A Bill on cohabitation is expected to be presented to Parliament right after the summer recess, The Times has learnt.

A law regulating cohabitation was something the Nationalist Party has promised since 1998, when it was returned to government after Labour’s 22-month stint.

A spokesman for the Justice Ministry confirmed that the government was finalising the Bill, which would be submitted to Parliament in October, when it reconvenes after the summer recess.

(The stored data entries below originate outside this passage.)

/-- R410, R411 and R412: TS_PKT_DEC. -/
def Obligations.TsPktDecReadsPacket : Prop :=
  ∀ s : State, ∃ t, exec .tsPktDec s = .next t ∧
    let b := fun k => s.byteAt (inBase + k)
    let af := (b 3).getLsbD 5
    let alen := if af then (b 4).toNat else 0
    let fl : Byte := if 1 ≤ alen then b 5 else 0
    let hasPcr := decide (7 ≤ alen) && fl.getLsbD 4
    let off := if af then 5 + alen else 4
    let size := if (b 3).getLsbD 4 then 188 - off else 0
    if s.params.inSize < s.inLen.toNat then t = { s with outLen := 0, err := 6, busy := false, done := true }
    else if s.inLen.toNat < 188 ∨ b 0 ≠ 0x47 ∨ 183 < alen then
      t = { s with
        tsh := TsHeader.ofWord 0x47000000, afLen := 0, afFlags := 0
        pcrV := false, pcrBaseLo := 0, pcrBaseHi := 0, pcrExt := 0
        diag := s.diag.log .malformedInput, outLen := 0, err := 1, busy := false, done := true }
    else
      t = { s with
        mem := t.mem, tsh := t.tsh, afLen := BitVec.ofNat 8 alen, afFlags := fl
        pcrV := hasPcr, pcrBaseLo := t.pcrBaseLo, pcrBaseHi := t.pcrBaseHi, pcrExt := t.pcrExt
        outLen := BitVec.ofNat 32 size, err := 0, busy := false, done := true } ∧
      (readReg .tsh t).toNat = beValue (memRead inBase 4 s) ∧
      t.pcrBase.toNat = (if hasPcr then (b 6).toNat * 2 ^ 25 + (b 7).toNat * 2 ^ 17 + (b 8).toNat * 2 ^ 9 +
        (b 9).toNat * 2 + (b 10).toNat / 128 else 0) ∧
      t.pcrExt.toNat = (if hasPcr then (b 10).toNat % 2 * 256 + (b 11).toNat else 0) ∧
      StoresAt s t outBase (memRead (inBase + off) size s)

/-- R414: decoding the packet TS_PKT_ENC made gives back the header, the adaptation field and the payload. -/
def Obligations.TsPacketRoundTrip : Prop :=
  ∀ (s t s2 : State) (useAf : Bool), exec (.tsPktEnc useAf) s = .next t → t.err = 0 → s2.params.wf = true →
    let f := fill s.inLen.toNat useAf s.tsh.af s.afFlags
    ∃ u, exec .tsPktDec (withInput (memRead outBase 188 t) s2) = .next u ∧ u.err = 0 ∧ u.tsh = t.tsh ∧
      u.afFlags = (if s.tsh.af then s.afFlags else 0) ∧
      u.pcrV = (s.tsh.af && s.afFlags.getLsbD 4) ∧
      (u.pcrV = true → u.pcrBase = s.pcrBase ∧ u.pcrExt = s.pcrExt) ∧
      u.outLen.toNat = t.fillCount.toNat + f.pad ∧
      memRead outBase u.outLen.toNat u = memRead inBase t.fillCount.toNat s ++ List.replicate f.pad 0xFF

/-! ### TS segmentation engine -/

/-- R330 and R331: TS_SEGMENT's errors, the registers it writes and the bytes it does not. -/
def Obligations.TsSegmentCompletes : Prop :=
  ∀ s : State, ∃ t, exec .tsSegment s = .next t ∧
    let n := segCount s.inLen.toNat s.pcrV
    if s.params.inSize < s.inLen.toNat then
      t = { s with outLen := 0, pktCount := 0, err := 6, busy := false, done := true }
    else if s.params.outSize < 188 * n then
      t = { s with outLen := 0, pktCount := 0, err := 7, busy := false, done := true }
    else
      t = { s with
        mem := t.mem, outLen := BitVec.ofNat 32 (188 * n), pktCount := BitVec.ofNat 32 n
        tsh := { s.tsh with cc := s.tsh.cc + BitVec.ofNat 4 (if s.inLen.toNat = 0 then 0 else n) }
        err := 0, busy := false, done := true } ∧
      ∀ a, a < outBase ∨ outBase + 188 * n ≤ a → t.byteAt a = s.byteAt a

/-- R322: the FSM reaches END, after exactly SegCount packets of 188 bytes. -/
def Obligations.SegmentationFsmReachesEnd : Prop :=
  ∀ (c : SegCtx) (cc : BitVec 4),
    (segment c cc).st = .fin ∧ (segment c cc).k = segCount c.payload.length c.pcrV ∧
    (segment c cc).pos = c.payload.length ∧
    (segment c cc).out.length = segCount c.payload.length c.pcrV ∧ ∀ pkt ∈ (segment c cc).out, pkt.length = 188

/-- R332, R321 and R325: the header of every packet TS_SEGMENT emits. -/
def Obligations.SegmentPacketHeaders : Prop :=
  ∀ s t : State, s.params.wf = true → exec .tsSegment s = .next t → t.err = 0 →
    t.outLen.toNat = 188 * segCount s.inLen.toNat s.pcrV ∧
    ∀ j, j < segCount s.inLen.toNat s.pcrV →
      (packetAt j t).getD 0 0 = 0x47 ∧ (packetHeader (packetAt j t)).tei = false ∧
      (packetHeader (packetAt j t)).pusi = decide (j = 0) ∧ (packetHeader (packetAt j t)).prio = false ∧
      (packetHeader (packetAt j t)).pid = s.tsh.pid ∧ (packetHeader (packetAt j t)).sc = 0 ∧
      (packetHeader (packetAt j t)).pl = decide (s.inLen.toNat ≠ 0) ∧
      (packetHeader (packetAt j t)).cc = s.tsh.cc + BitVec.ofNat 4 j

/-- R334: the concatenated payload regions are the payload. -/
def Obligations.SegmentReconstructsPayload : Prop :=
  ∀ s t : State, exec .tsSegment s = .next t → t.err = 0 →
    reassembled (segCount s.inLen.toNat s.pcrV) t = memRead inBase s.inLen.toNat s
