-- ==== Sys2Proof/Laws/Memory.lean ====
section
/-! SUPPORT. What the memory operations do: reading after a store, and the canonical form. -/

namespace Sys2Proof.Machine

@[simp] theorem find_nil (a : Nat) : Memory.find [] a = none := rfl

@[simp] theorem find_cons (x : Nat) (v : Byte) (m : Memory) (a : Nat) :
    Memory.find ((x, v) :: m) a = if x = a then some v else Memory.find m a := rfl

theorem find_append (m n : Memory) (a : Nat) :
    Memory.find (m ++ n) a = (Memory.find m a).or (Memory.find n a) := by
  induction m with
  | nil => rfl
  | cons c m ih =>
    obtain ⟨x, v⟩ := c
    simp only [List.cons_append, find_cons, ih]
    split <;> simp

/-- Filtering by offset keeps what is listed at a kept offset. -/
theorem find_filter (p : Nat → Bool) (m : Memory) (a : Nat) :
    Memory.find (m.filter fun c => p c.1) a = if p a then Memory.find m a else none := by
  induction m with
  | nil => simp
  | cons c m ih =>
    obtain ⟨x, v⟩ := c
    by_cases hx : p x <;> by_cases hxa : x = a <;> simp_all

/-- What the entries of a byte string list. -/
theorem find_cells (bs : List Byte) (base a : Nat) :
    Memory.find (Memory.cells base bs) a =
      if base ≤ a ∧ a < base + bs.length ∧ mustList a (bs.getD (a - base) 0) = true
      then some (bs.getD (a - base) 0) else none := by
  induction bs generalizing base with
  | nil => simp [Memory.cells]; omega
  | cons b bs ih =>
    by_cases hb : base = a
    · subst hb
      by_cases hm : mustList base b <;> simp [Memory.cells, hm, ih]
    · have key : Memory.find (Memory.cells base (b :: bs)) a = Memory.find (Memory.cells (base + 1) bs) a := by
        by_cases hm : mustList base b <;> simp [Memory.cells, hm, hb]
      rw [key, ih]
      by_cases h : base + 1 ≤ a
      · have : a - base = (a - (base + 1)) + 1 := by omega
        simp only [this, List.getD_cons_succ, List.length_cons]
        congr 1
        apply propext
        constructor <;> (rintro ⟨_, _, h3⟩; exact ⟨by omega, by omega, h3⟩)
      · rw [if_neg (by omega), if_neg (by omega)]

theorem mustList_eq_false {a : Nat} {v : Byte} : mustList a v = false ↔ inHdrOptRegion a = true ∧ v = 0 := by
  simp [mustList]

/-- A byte of a stored string reads back. -/
theorem byteAt_memWrite_inside (s : State) (base : Nat) (bs : List Byte) (i : Nat) (hi : i < bs.length) :
    (memWrite base bs s).byteAt (base + i) = bs.getD i 0 := by
  have h1 : Memory.find (Memory.store s.mem base bs) (base + i) =
      if mustList (base + i) (bs.getD i 0) = true then some (bs.getD i 0) else none := by
    simp only [Memory.store, find_append, find_filter (fun x => decide (x < base)),
      find_filter (fun x => decide (base + bs.length ≤ x)), find_cells]
    have e : base + i - base = i := by omega
    have h3 : ¬ base + bs.length ≤ base + i := by omega
    have h4 : ¬ base + i < base := by omega
    simp [e, hi, h3, h4]
  simp only [State.byteAt, memWrite, h1]
  split
  · rfl
  · rename_i h
    have := mustList_eq_false.1 (by simpa using h)
    simp [State.unlistedByte, this.1, this.2]

/-- A byte outside a stored string reads as before. -/
theorem byteAt_memWrite_outside (s : State) (base : Nat) (bs : List Byte) (a : Nat)
    (ha : a < base ∨ base + bs.length ≤ a) : (memWrite base bs s).byteAt a = s.byteAt a := by
  have h1 : Memory.find (Memory.store s.mem base bs) a = Memory.find s.mem a := by
    simp only [Memory.store, find_append, find_filter (fun x => decide (x < base)),
      find_filter (fun x => decide (base + bs.length ≤ x)), find_cells]
    rw [if_neg (c := _ ∧ _) (by omega)]
    rcases ha with h | h
    · have h' : ¬ base + bs.length ≤ a := by omega
      simp [h, h']
    · rw [if_neg (by simp; omega)]; simp [h]
  simp only [State.byteAt, memWrite, h1]
  rfl

/-- Everything a store does to the bytes a reader can see. -/
theorem memWrite_storesAt (s : State) (base : Nat) (bs : List Byte) : StoresAt s (memWrite base bs s) base bs :=
  ⟨byteAt_memWrite_inside s base bs, byteAt_memWrite_outside s base bs⟩

@[simp] theorem memRead_length (base n : Nat) (s : State) : (memRead base n s).length = n := by simp [memRead]

theorem memRead_getD (base n i : Nat) (s : State) (h : i < n) : (memRead base n s).getD i 0 = s.byteAt (base + i) := by
  simp [memRead, h]

/-- Two states that read alike over a range give the same byte string. -/
theorem memRead_congr {s t : State} {base n : Nat} (h : ∀ i, i < n → t.byteAt (base + i) = s.byteAt (base + i)) :
    memRead base n t = memRead base n s := by
  apply List.map_congr_left
  intro i hi
  exact h i (List.mem_range.1 hi)

/-- A stored string reads back whole. -/
theorem memRead_memWrite (s : State) (base : Nat) (bs : List Byte) : memRead base bs.length (memWrite base bs s) = bs := by
  apply List.ext_getElem (by simp)
  intro i h1 h2
  have := byteAt_memWrite_inside s base bs i h2
  simp [memRead, this]
  simp [h2]

/-! ### The canonical form -/

theorem wfFrom_mono {lo lo' : Nat} (m : Memory) (hl : lo' ≤ lo) (h : Memory.wfFrom lo m = true) :
    Memory.wfFrom lo' m = true := by
  cases m with
  | nil => rfl
  | cons c m =>
    obtain ⟨x, v⟩ := c
    simp only [Memory.wfFrom, Bool.and_eq_true, decide_eq_true_eq] at h ⊢
    exact ⟨⟨by omega, h.1.2⟩, h.2⟩

/-- Filtering keeps the canonical form. -/
theorem wfFrom_filter (p : Host.Cell → Bool) (m : Memory) (lo : Nat) (h : Memory.wfFrom lo m = true) :
    Memory.wfFrom lo (m.filter p) = true := by
  induction m generalizing lo with
  | nil => rfl
  | cons c m ih =>
    obtain ⟨x, v⟩ := c
    simp only [Memory.wfFrom, Bool.and_eq_true, decide_eq_true_eq] at h
    by_cases hp : p (x, v)
    · simp only [List.filter_cons_of_pos hp, Memory.wfFrom, Bool.and_eq_true, decide_eq_true_eq]
      exact ⟨h.1, ih _ h.2⟩
    · rw [List.filter_cons_of_neg hp]
      exact wfFrom_mono _ (by omega) (ih _ h.2)

/-- Two canonical parts, the first below `mid` and the second from `mid` on, make a canonical whole. -/
theorem wfFrom_append {lo mid : Nat} (m n : Memory) (hlm : lo ≤ mid) (hm : Memory.wfFrom lo m = true)
    (hlt : ∀ c ∈ m, c.1 < mid) (hn : Memory.wfFrom mid n = true) : Memory.wfFrom lo (m ++ n) = true := by
  induction m generalizing lo with
  | nil => exact wfFrom_mono _ hlm hn
  | cons c m ih =>
    obtain ⟨x, v⟩ := c
    simp only [List.cons_append, Memory.wfFrom, Bool.and_eq_true, decide_eq_true_eq] at hm ⊢
    have hx : x < mid := hlt (x, v) (by simp)
    exact ⟨hm.1, ih (by omega) hm.2 fun c hc => hlt c (by simp [hc])⟩

theorem wfFrom_cells (base : Nat) (bs : List Byte) : Memory.wfFrom base (Memory.cells base bs) = true := by
  induction bs generalizing base with
  | nil => rfl
  | cons b bs ih =>
    by_cases hb : mustList base b
    · simp [Memory.cells, Memory.wfFrom, hb, ih]
    · simp only [Memory.cells, hb]
      exact wfFrom_mono _ (by omega) (ih (base + 1))

theorem cells_offset {base : Nat} {bs : List Byte} {c : Host.Cell} (h : c ∈ Memory.cells base bs) :
    base ≤ c.1 ∧ c.1 < base + bs.length := by
  induction bs generalizing base with
  | nil => simp [Memory.cells] at h
  | cons b bs ih =>
    have key : c = (base, b) ∨ c ∈ Memory.cells (base + 1) bs := by
      by_cases hb : mustList base b <;> simp [Memory.cells, hb] at h <;> tauto
    rcases key with rfl | h'
    · simp
    · have := ih h'
      simp only [List.length_cons]
      omega

theorem wfFrom_raise_lo {lo hi : Nat} (m : Memory) (h : Memory.wfFrom lo m = true) (hge : ∀ c ∈ m, hi ≤ c.1) :
    Memory.wfFrom hi m = true := by
  cases m with
  | nil => rfl
  | cons c m =>
    obtain ⟨x, v⟩ := c
    have hx : hi ≤ x := hge (x, v) (by simp)
    simp only [Memory.wfFrom, Bool.and_eq_true, decide_eq_true_eq] at h ⊢
    exact ⟨⟨hx, h.1.2⟩, h.2⟩

/-- A store keeps the canonical form. -/
theorem wf_store (m : Memory) (base : Nat) (bs : List Byte) (h : Memory.wf m = true) :
    Memory.wf (Memory.store m base bs) = true := by
  unfold Memory.wf Memory.store at *
  refine wfFrom_append (mid := base + bs.length) _ _ (by omega) ?_ ?_ ?_
  · refine wfFrom_append (mid := base) _ _ (by omega) (wfFrom_filter _ _ _ h) ?_ (wfFrom_cells _ _)
    intro c hc
    simpa using (List.mem_filter.1 hc).2
  · intro c hc
    rcases List.mem_append.1 hc with hc | hc
    · have : c.1 < base := by simpa using (List.mem_filter.1 hc).2
      omega
    · exact (cells_offset hc).2
  · refine wfFrom_raise_lo _ (wfFrom_filter _ _ _ h) ?_
    intro c hc
    simpa using (List.mem_filter.1 hc).2

/-- A filter keeps the canonical form: what the resets do to the memory. -/
theorem wf_filter (m : Memory) (p : Host.Cell → Bool) (h : Memory.wf m = true) : Memory.wf (m.filter p) = true :=
  wfFrom_filter p m 0 h

/-- The memory after reset has the canonical form. -/
theorem wf_reset : Memory.wf State.reset.mem = true := rfl

/-- A store inside the buffers lists bytes of the buffers only. -/
theorem inBuffers_store (p : Params) (m : Memory) (base : Nat) (bs : List Byte) (h : Memory.inBuffers p m = true)
    (hb : ∀ i, i < bs.length → bufferByte p (base + i) = true) : Memory.inBuffers p (Memory.store m base bs) = true := by
  simp only [Memory.inBuffers, List.all_eq_true] at *
  intro c hc
  simp only [Memory.store, List.mem_append, List.mem_filter] at hc
  rcases hc with (hc | hc) | hc
  · exact h c hc.1
  · have := cells_offset hc
    have e : c.1 = base + (c.1 - base) := by omega
    rw [e]
    exact hb _ (by omega)
  · exact h c hc.1

/-- A filter keeps the listed bytes inside the buffers. -/
theorem inBuffers_filter (p : Params) (m : Memory) (q : Host.Cell → Bool) (h : Memory.inBuffers p m = true) :
    Memory.inBuffers p (m.filter q) = true := by
  simp only [Memory.inBuffers, List.all_eq_true] at *
  exact fun c hc => h c (List.mem_filter.1 hc).1

end Sys2Proof.Machine
end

The spokesman would not give details of the proposals but said it would be published in the Government Gazette after its first reading in the House.

In May, in the run-up to the divorce referendum, Nationalist MP Jeffrey Pullicino Orlando had called on his own government to make known its legislative proposals on the matter. His main bone of contention had been that the new law would not cover separated couples who lived with their new partners.

The government had refused to publish the contents of the Bill before the divorce referendum. It insisted it did not want to derail the divorce debate. Before the referendum, Justice Minister Carmelo Mifsud Bonnici had told Parliament that the framework of the government’s proposed legislation on cohabitation had already been laid down.

Dr Mifsud Bonnici had said the government was evaluating the experiences of all EU member states that had tried to regulate cohabitation. Regulating cohabiting couples, he said, was a very complex issue because there were many variants of cohabitation.